#### [Problem requirements]
Begin with the line in which "rfl, rfl, rfl⟩)" appears and end with the final line of the entries. Retype each one exactly and add nothing.

Segment Open

theorem capWrite_frame {k : Parts} {s t : State} {a0 : Nat} {a1 : Word}
    (h : Frame k s t) (hk : sub partsEngineFaultW k = true) :
    Frame k s (capWrite a0 a1 t) := by
  refine Frame.step h (l := partsEngineFaultW) ?_ hk
  clear h hk
  unfold capWrite
  repeat' first
    | (extract_lets +onlyGivenNames -merge -underBinder x; first | (with_reducible refine Frame.cutTo (t := x) ?_ ?_; rotate_left; (try clear_value x); rename _ => y; intro hx; rotate_left; clear_value (hh : x = _); subst hh) | (have hq : Flt := x; clear hq; rename _ => y) | (have hq : Sys := x; clear hq; rename _ => y) | (clear_value x; rename _ => y) | (have hq := x; clear hq; rename _ => y))
    | with_reducible refine capCtlWrite_frame ?_ (by with_unfolding_all rfl)
    | with_reducible refine capEvent_frame ?_ (by with_unfolding_all rfl)
    | with_reducible apply Frame.ite
    | with_reducible exact Frame.ofMk (by first | exact Frame.refl | assumption) frMine frMine frSame frSame frMine frMine frMine frSame frMine frMine frMine frSame frMine frMine frMine frMine frMine frMine frMine frSame rfl rfl rfl (by first | exact .inr .refl | exact .inr ⟨rfl, rfl, rfl, rfl, id⟩ | exact .inr ⟨rfl, rfl, rfl, rfl, fun _ => rfl⟩ | exact .inr (.ite ⟨rfl, rfl, rfl, rfl, id⟩ ⟨rfl, rfl, rfl, rfl, id⟩)) (by first | exact .inr .refl | exact .inr ⟨rfl, rfl, rfl, rfl⟩ | exact .inr (addFaultRecord_binds _ _) | with_unfolding_all exact .inr ⟨rfl, rfl, rfl, rfl⟩)
    | with_reducible apply Frame.refl
    | with_reducible assumption
    | split

end Sys2Proof.Laws
end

Segment Closed

#### [Expected answer]
    | with_reducible exact Frame.ofMk (by first | exact Frame.refl | assumption) frMine frMine frSame frSame frMine frMine frMine frSame frMine frMine frMine frSame frMine frMine frMine frMine frMine frMine frMine frSame rfl rfl rfl (by first | exact .inr .refl | exact .inr ⟨rfl, rfl, rfl, rfl, id⟩ | exact .inr ⟨rfl, rfl, rfl, rfl, fun _ => rfl⟩ | exact .inr (.ite ⟨rfl, rfl, rfl, rfl, id⟩ ⟨rfl, rfl, rfl, rfl, id⟩)) (by first | exact .inr .refl | exact .inr ⟨rfl, rfl, rfl, rfl⟩ | exact .inr (addFaultRecord_binds _ _) | with_unfolding_all exact .inr ⟨rfl, rfl, rfl, rfl⟩)
    | with_reducible apply Frame.refl
    | with_reducible assumption
    | split

end Sys2Proof.Laws
end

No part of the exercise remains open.